Show that the three points $A(2,3,4), B(1,2,-3)$ and $C(-4,1,-10)$ are collinear and find the ratio in which $C$ divides $A B$.
Given points are $A(2,3,4), B(-1,2,-3)$ and $C(-4,1,-10)$.
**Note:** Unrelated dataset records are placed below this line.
theorem R.LC_HIT_RD_ok {m : Nat}  (hm : Nat.land 34359738368 m = 34359738368) : RegOk m (R.LC_HIT_RD ) :=
  regOk_of (c := 8) hm rfl

theorem R.LC_MISS_RD_ok {m : Nat}  (hm : Nat.land 34359738368 m = 34359738368) : RegOk m (R.LC_MISS_RD ) :=
  regOk_of (c := 8) hm rfl

theorem R.LC_HIT_WR_ok {m : Nat}  (hm : Nat.land 34359738368 m = 34359738368) : RegOk m (R.LC_HIT_WR ) :=
  regOk_of (c := 8) hm rfl

theorem R.LC_MISS_WR_ok {m : Nat}  (hm : Nat.land 34359738368 m = 34359738368) : RegOk m (R.LC_MISS_WR ) :=
  regOk_of (c := 8) hm rfl

theorem R.LC_BYPASS_WR_ok {m : Nat}  (hm : Nat.land 34359738368 m = 34359738368) : RegOk m (R.LC_BYPASS_WR ) :=
  regOk_of (c := 8) hm rfl

theorem R.LC_FILL_DROP_ok {m : Nat}  (hm : Nat.land 34359738368 m = 34359738368) : RegOk m (R.LC_FILL_DROP ) :=
  regOk_of (c := 8) hm rfl

theorem R.LC_LOCK_FAIL_ok {m : Nat}  (hm : Nat.land 34359738368 m = 34359738368) : RegOk m (R.LC_LOCK_FAIL ) :=
  regOk_of (c := 8) hm rfl

theorem R.LC_CE_CNT_ok {m : Nat}  (hm : Nat.land 34359738368 m = 34359738368) : RegOk m (R.LC_CE_CNT ) :=
  regOk_of (c := 8) hm rfl

theorem R.LC_UE_CNT_ok {m : Nat}  (hm : Nat.land 34359738368 m = 34359738368) : RegOk m (R.LC_UE_CNT ) :=
  regOk_of (c := 8) hm rfl

theorem R.LC_TAG_PE_CNT_ok {m : Nat}  (hm : Nat.land 34359738368 m = 34359738368) : RegOk m (R.LC_TAG_PE_CNT ) :=
  regOk_of (c := 8) hm rfl

theorem R.LC_RST_LOST_ok {m : Nat}  (hm : Nat.land 34359738368 m = 34359738368) : RegOk m (R.LC_RST_LOST ) :=
  regOk_of (c := 8) hm rfl

theorem R.LC_CNT_CLR_ok {m : Nat}  (hm : Nat.land 34359738368 m = 34359738368) : RegOk m (R.LC_CNT_CLR ) :=
  regOk_of (c := 8) hm rfl

theorem R.MAPC_CTL_ok {m : Nat}  (hm : Nat.land 68719476736 m = 68719476736) : RegOk m (R.MAPC_CTL ) :=
  regOk_of (c := 9) hm rfl

theorem R.MAPC_STS_ok {m : Nat}  (hm : Nat.land 68719476736 m = 68719476736) : RegOk m (R.MAPC_STS ) :=
  regOk_of (c := 9) hm rfl

theorem R.MAPC_HIT_ok {m : Nat}  (hm : Nat.land 68719476736 m = 68719476736) : RegOk m (R.MAPC_HIT ) :=
  regOk_of (c := 9) hm rfl

theorem R.MAPC_MISS_ok {m : Nat}  (hm : Nat.land 68719476736 m = 68719476736) : RegOk m (R.MAPC_MISS ) :=
  regOk_of (c := 9) hm rfl

theorem R.MAPC_CE_CNT_ok {m : Nat}  (hm : Nat.land 68719476736 m = 68719476736) : RegOk m (R.MAPC_CE_CNT ) :=
  regOk_of (c := 9) hm rfl

theorem R.MAPC_UE_CNT_ok {m : Nat}  (hm : Nat.land 68719476736 m = 68719476736) : RegOk m (R.MAPC_UE_CNT ) :=
  regOk_of (c := 9) hm rfl

theorem R.MAPC_VALID_CNT_ok {m : Nat}  (hm : Nat.land 68719476736 m = 68719476736) : RegOk m (R.MAPC_VALID_CNT ) :=
  regOk_of (c := 9) hm rfl

theorem R.MAPC_CNT_CLR_ok {m : Nat}  (hm : Nat.land 68719476736 m = 68719476736) : RegOk m (R.MAPC_CNT_CLR ) :=
  regOk_of (c := 9) hm rfl

theorem R.TE_CTL_ok {m : Nat}  (hm : Nat.land 68719476736 m = 68719476736) : RegOk m (R.TE_CTL ) :=
  regOk_of (c := 9) hm rfl

theorem R.TE_STS_ok {m : Nat}  (hm : Nat.land 68719476736 m = 68719476736) : RegOk m (R.TE_STS ) :=
  regOk_of (c := 9) hm rfl

theorem R.TE_SEQ_LO_ok {m : Nat}  (hm : Nat.land 68719476736 m = 68719476736) : RegOk m (R.TE_SEQ_LO ) :=
  regOk_of (c := 9) hm rfl

theorem R.TE_SEQ_HI_ok {m : Nat}  (hm : Nat.land 68719476736 m = 68719476736) : RegOk m (R.TE_SEQ_HI ) :=
  regOk_of (c := 9) hm rfl

theorem R.TE_SEQ_HW_LO_ok {m : Nat}  (hm : Nat.land 68719476736 m = 68719476736) : RegOk m (R.TE_SEQ_HW_LO ) :=
  regOk_of (c := 9) hm rfl

theorem R.TE_SEQ_HW_HI_ok {m : Nat}  (hm : Nat.land 68719476736 m = 68719476736) : RegOk m (R.TE_SEQ_HW_HI ) :=
  regOk_of (c := 9) hm rfl

theorem R.TE_JSEQ_LO_ok {m : Nat}  (hm : Nat.land 68719476736 m = 68719476736) : RegOk m (R.TE_JSEQ_LO ) :=
  regOk_of (c := 9) hm rfl

theorem R.TE_JSEQ_HI_ok {m : Nat}  (hm : Nat.land 68719476736 m = 68719476736) : RegOk m (R.TE_JSEQ_HI ) :=
  regOk_of (c := 9) hm rfl

theorem R.TE_JRN_INT_ok {m : Nat}  (hm : Nat.land 68719476736 m = 68719476736) : RegOk m (R.TE_JRN_INT ) :=
  regOk_of (c := 9) hm rfl

theorem R.TE_JRN_BATCH_ok {m : Nat}  (hm : Nat.land 68719476736 m = 68719476736) : RegOk m (R.TE_JRN_BATCH ) :=
  regOk_of (c := 9) hm rfl

theorem R.TE_JRN_SPAN_ok {m : Nat}  (hm : Nat.land 68719476736 m = 68719476736) : RegOk m (R.TE_JRN_SPAN ) :=
  regOk_of (c := 9) hm rfl

theorem R.TE_DIES_ok {m : Nat}  (hm : Nat.land 68719476736 m = 68719476736) : RegOk m (R.TE_DIES ) :=
  regOk_of (c := 9) hm rfl

theorem R.TE_SUB_SEL_ok {m : Nat}  (hm : Nat.land 68719476736 m = 68719476736) : RegOk m (R.TE_SUB_SEL ) :=
  regOk_of (c := 9) hm rfl

theorem R.TE_SUB_ok {m : Nat}  (hm : Nat.land 68719476736 m = 68719476736) : RegOk m (R.TE_SUB ) :=
  regOk_of (c := 9) hm rfl

theorem R.TE_PT_LINES_ok {m : Nat}  (hm : Nat.land 68719476736 m = 68719476736) : RegOk m (R.TE_PT_LINES ) :=
  regOk_of (c := 9) hm rfl

theorem R.TE_PT_TILES_ok {m : Nat}  (hm : Nat.land 68719476736 m = 68719476736) : RegOk m (R.TE_PT_TILES ) :=
  regOk_of (c := 9) hm rfl

theorem R.TE_PT_WHOLE_ok {m : Nat}  (hm : Nat.land 68719476736 m = 68719476736) : RegOk m (R.TE_PT_WHOLE ) :=
  regOk_of (c := 9) hm rfl

theorem R.TE_BLD_PAGES_ok {m : Nat}  (hm : Nat.land 68719476736 m = 68719476736) : RegOk m (R.TE_BLD_PAGES ) :=
  regOk_of (c := 9) hm rfl

theorem R.TE_BLD_TORN_ok {m : Nat}  (hm : Nat.land 68719476736 m = 68719476736) : RegOk m (R.TE_BLD_TORN ) :=
  regOk_of (c := 9) hm rfl

theorem R.TE_BLD_RECON_ok {m : Nat}  (hm : Nat.land 68719476736 m = 68719476736) : RegOk m (R.TE_BLD_RECON ) :=
  regOk_of (c := 9) hm rfl

theorem R.TE_BLD_MERGED_ok {m : Nat}  (hm : Nat.land 68719476736 m = 68719476736) : RegOk m (R.TE_BLD_MERGED ) :=
  regOk_of (c := 9) hm rfl

theorem R.TE_BLD_REPLAY_ok {m : Nat}  (hm : Nat.land 68719476736 m = 68719476736) : RegOk m (R.TE_BLD_REPLAY ) :=
  regOk_of (c := 9) hm rfl

theorem R.TE_BLD_MS_ok {m : Nat}  (hm : Nat.land 68719476736 m = 68719476736) : RegOk m (R.TE_BLD_MS ) :=
  regOk_of (c := 9) hm rfl

theorem R.TE_MAP_REPAIR_ok {m : Nat}  (hm : Nat.land 68719476736 m = 68719476736) : RegOk m (R.TE_MAP_REPAIR ) :=
  regOk_of (c := 9) hm rfl

theorem R.TE_JRN_FLUSH_CNT_ok {m : Nat}  (hm : Nat.land 68719476736 m = 68719476736) : RegOk m (R.TE_JRN_FLUSH_CNT ) :=
  regOk_of (c := 9) hm rfl

theorem R.TE_CNT_CLR_ok {m : Nat}  (hm : Nat.land 68719476736 m = 68719476736) : RegOk m (R.TE_CNT_CLR ) :=
  regOk_of (c := 9) hm rfl

theorem R.TE_LOCK_ok {m : Nat}  (hm : Nat.land 68719476736 m = 68719476736) : RegOk m (R.TE_LOCK ) :=
  regOk_of (c := 9) hm rfl

theorem R.TE_UPK_CTL_ok {m : Nat}  (hm : Nat.land 68719476736 m = 68719476736) : RegOk m (R.TE_UPK_CTL ) :=
  regOk_of (c := 9) hm rfl

theorem R.TE_UPK_STS_ok {m : Nat}  (hm : Nat.land 68719476736 m = 68719476736) : RegOk m (R.TE_UPK_STS ) :=
  regOk_of (c := 9) hm rfl

theorem R.TE_GC_START_ok {m : Nat}  (hm : Nat.land 68719476736 m = 68719476736) : RegOk m (R.TE_GC_START ) :=
  regOk_of (c := 9) hm rfl

theorem R.TE_GC_URGENT_ok {m : Nat}  (hm : Nat.land 68719476736 m = 68719476736) : RegOk m (R.TE_GC_URGENT ) :=
  regOk_of (c := 9) hm rfl

theorem R.TE_GC_STOP_ok {m : Nat}  (hm : Nat.land 68719476736 m = 68719476736) : RegOk m (R.TE_GC_STOP ) :=
  regOk_of (c := 9) hm rfl

theorem R.TE_GC_WEAR_W_ok {m : Nat}  (hm : Nat.land 68719476736 m = 68719476736) : RegOk m (R.TE_GC_WEAR_W ) :=
  regOk_of (c := 9) hm rfl

theorem R.TE_WL_SPREAD_ok {m : Nat}  (hm : Nat.land 68719476736 m = 68719476736) : RegOk m (R.TE_WL_SPREAD ) :=
  regOk_of (c := 9) hm rfl

theorem R.TE_VFY_BITS_ok {m : Nat}  (hm : Nat.land 68719476736 m = 68719476736) : RegOk m (R.TE_VFY_BITS ) :=
  regOk_of (c := 9) hm rfl

theorem R.TE_VFY_DEADLINE_ok {m : Nat}  (hm : Nat.land 68719476736 m = 68719476736) : RegOk m (R.TE_VFY_DEADLINE ) :=
  regOk_of (c := 9) hm rfl

theorem R.TE_SPARE_LOW_ok {m : Nat}  (hm : Nat.land 68719476736 m = 68719476736) : RegOk m (R.TE_SPARE_LOW ) :=
  regOk_of (c := 9) hm rfl

theorem R.TE_SPARE_CRIT_ok {m : Nat}  (hm : Nat.land 68719476736 m = 68719476736) : RegOk m (R.TE_SPARE_CRIT ) :=
  regOk_of (c := 9) hm rfl

theorem R.TE_SPARE_TOTAL_ok {m : Nat}  (hm : Nat.land 68719476736 m = 68719476736) : RegOk m (R.TE_SPARE_TOTAL ) :=
  regOk_of (c := 9) hm rfl

theorem R.TE_SPARE_PCT_ok {m : Nat}  (hm : Nat.land 68719476736 m = 68719476736) : RegOk m (R.TE_SPARE_PCT ) :=
  regOk_of (c := 9) hm rfl

theorem R.TE_UPK_DIE_SEL_ok {m : Nat}  (hm : Nat.land 68719476736 m = 68719476736) : RegOk m (R.TE_UPK_DIE_SEL ) :=
  regOk_of (c := 9) hm rfl

theorem R.TE_DIE_SPARE_ok {m : Nat}  (hm : Nat.land 68719476736 m = 68719476736) : RegOk m (R.TE_DIE_SPARE ) :=
  regOk_of (c := 9) hm rfl

theorem R.TE_DIE_ERASE_ok {m : Nat}  (hm : Nat.land 68719476736 m = 68719476736) : RegOk m (R.TE_DIE_ERASE ) :=
  regOk_of (c := 9) hm rfl

theorem R.TE_GC_COPIED_ok {m : Nat}  (hm : Nat.land 68719476736 m = 68719476736) : RegOk m (R.TE_GC_COPIED ) :=
  regOk_of (c := 9) hm rfl

theorem R.TE_WL_COPIED_ok {m : Nat}  (hm : Nat.land 68719476736 m = 68719476736) : RegOk m (R.TE_WL_COPIED ) :=
  regOk_of (c := 9) hm rfl

theorem R.TE_BLK_RETIRED_ok {m : Nat}  (hm : Nat.land 68719476736 m = 68719476736) : RegOk m (R.TE_BLK_RETIRED ) :=
  regOk_of (c := 9) hm rfl

theorem R.TE_PGM_FAIL_ok {m : Nat}  (hm : Nat.land 68719476736 m = 68719476736) : RegOk m (R.TE_PGM_FAIL ) :=
  regOk_of (c := 9) hm rfl

theorem R.TE_ERS_FAIL_ok {m : Nat}  (hm : Nat.land 68719476736 m = 68719476736) : RegOk m (R.TE_ERS_FAIL ) :=
  regOk_of (c := 9) hm rfl

theorem R.TE_GC_ABORT_ok {m : Nat}  (hm : Nat.land 68719476736 m = 68719476736) : RegOk m (R.TE_GC_ABORT ) :=
  regOk_of (c := 9) hm rfl

theorem R.TE_LIFE_USED_ok {m : Nat}  (hm : Nat.land 68719476736 m = 68719476736) : RegOk m (R.TE_LIFE_USED ) :=
  regOk_of (c := 9) hm rfl

theorem R.TE_UPK_CNT_CLR_ok {m : Nat}  (hm : Nat.land 68719476736 m = 68719476736) : RegOk m (R.TE_UPK_CNT_CLR ) :=
  regOk_of (c := 9) hm rfl

theorem R.MG_OBP_WAIT_ok {m : Nat} {i0 : Nat} (hm : Nat.land 4398046511104 m = 4398046511104) : RegOk m (R.MG_OBP_WAIT i0) :=
  regOk_of (c := 15) hm (blk15 (by unfold R.MG_OBP_WAIT; omega) (by unfold R.MG_OBP_WAIT; omega))

theorem R.MG_OBP_STS_ok {m : Nat} {i0 : Nat} (hm : Nat.land 4398046511104 m = 4398046511104) : RegOk m (R.MG_OBP_STS i0) :=
  regOk_of (c := 15) hm (blk15 (by unfold R.MG_OBP_STS; omega) (by unfold R.MG_OBP_STS; omega))

theorem R.MG_OBP_STRIPES_ok {m : Nat} {i0 : Nat} (hm : Nat.land 4398046511104 m = 4398046511104) : RegOk m (R.MG_OBP_STRIPES i0) :=
  regOk_of (c := 15) hm (blk15 (by unfold R.MG_OBP_STRIPES; omega) (by unfold R.MG_OBP_STRIPES; omega))

theorem R.MG_OBP_SHORT_ok {m : Nat} {i0 : Nat} (hm : Nat.land 4398046511104 m = 4398046511104) : RegOk m (R.MG_OBP_SHORT i0) :=
  regOk_of (c := 15) hm (blk15 (by unfold R.MG_OBP_SHORT; omega) (by unfold R.MG_OBP_SHORT; omega))

theorem R.MG_OBP_NOPAR_ok {m : Nat} {i0 : Nat} (hm : Nat.land 4398046511104 m = 4398046511104) : RegOk m (R.MG_OBP_NOPAR i0) :=
  regOk_of (c := 15) hm (blk15 (by unfold R.MG_OBP_NOPAR; omega) (by unfold R.MG_OBP_NOPAR; omega))

theorem R.MG_OBP_RECON_ok {m : Nat} {i0 : Nat} (hm : Nat.land 4398046511104 m = 4398046511104) : RegOk m (R.MG_OBP_RECON i0) :=
  regOk_of (c := 15) hm (blk15 (by unfold R.MG_OBP_RECON; omega) (by unfold R.MG_OBP_RECON; omega))

theorem R.MG_OBP_FAIL_ok {m : Nat} {i0 : Nat} (hm : Nat.land 4398046511104 m = 4398046511104) : RegOk m (R.MG_OBP_FAIL i0) :=
  regOk_of (c := 15) hm (blk15 (by unfold R.MG_OBP_FAIL; omega) (by unfold R.MG_OBP_FAIL; omega))

theorem R.MG_OBP_HELD_ok {m : Nat} {i0 : Nat} (hm : Nat.land 4398046511104 m = 4398046511104) : RegOk m (R.MG_OBP_HELD i0) :=
  regOk_of (c := 15) hm (blk15 (by unfold R.MG_OBP_HELD; omega) (by unfold R.MG_OBP_HELD; omega))

theorem R.MG_OBP_CNT_CLR_ok {m : Nat} {i0 : Nat} (hm : Nat.land 4398046511104 m = 4398046511104) : RegOk m (R.MG_OBP_CNT_CLR i0) :=
  regOk_of (c := 15) hm (blk15 (by unfold R.MG_OBP_CNT_CLR; omega) (by unfold R.MG_OBP_CNT_CLR; omega))

theorem R.MG_CTL_ok {m : Nat} {i0 : Nat} (hm : Nat.land 4398046511104 m = 4398046511104) : RegOk m (R.MG_CTL i0) :=
  regOk_of (c := 15) hm (blk15 (by unfold R.MG_CTL; omega) (by unfold R.MG_CTL; omega))

theorem R.MG_STS_ok {m : Nat} {i0 : Nat} (hm : Nat.land 4398046511104 m = 4398046511104) : RegOk m (R.MG_STS i0) :=
  regOk_of (c := 15) hm (blk15 (by unfold R.MG_STS; omega) (by unfold R.MG_STS; omega))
$$\begin{aligned} & \therefore \quad A B=\sqrt{(2+1)^2+(3-2)^2+(4+3)^2} \\ & =\sqrt{9+1+49}=\sqrt{59} \\ & B C=\sqrt{(-1+4)^2+(2-1)^2+(-3+10)^2} \\ & =\sqrt{9+1+49}=\sqrt{59} \\ & A C=\sqrt{(2+4)^2+(3-1)^2+(4+10)^2} \\ & =\sqrt{36+4+196} \\ & =\sqrt{236}=2 \sqrt{59} \\ & \text { Now, } \\ & A B+B C=\sqrt{59}+\sqrt{59}=2 \sqrt{59} \\ & \because \quad A B+B C=A C \end{aligned}$$
Hence, the points $A, B$ and $C$ are collinear.
Now, $$A C: B C=2 \sqrt{59}: \sqrt{59}=2: 1$$
So, $C$ divide $A B$ in $2: 1$ externally.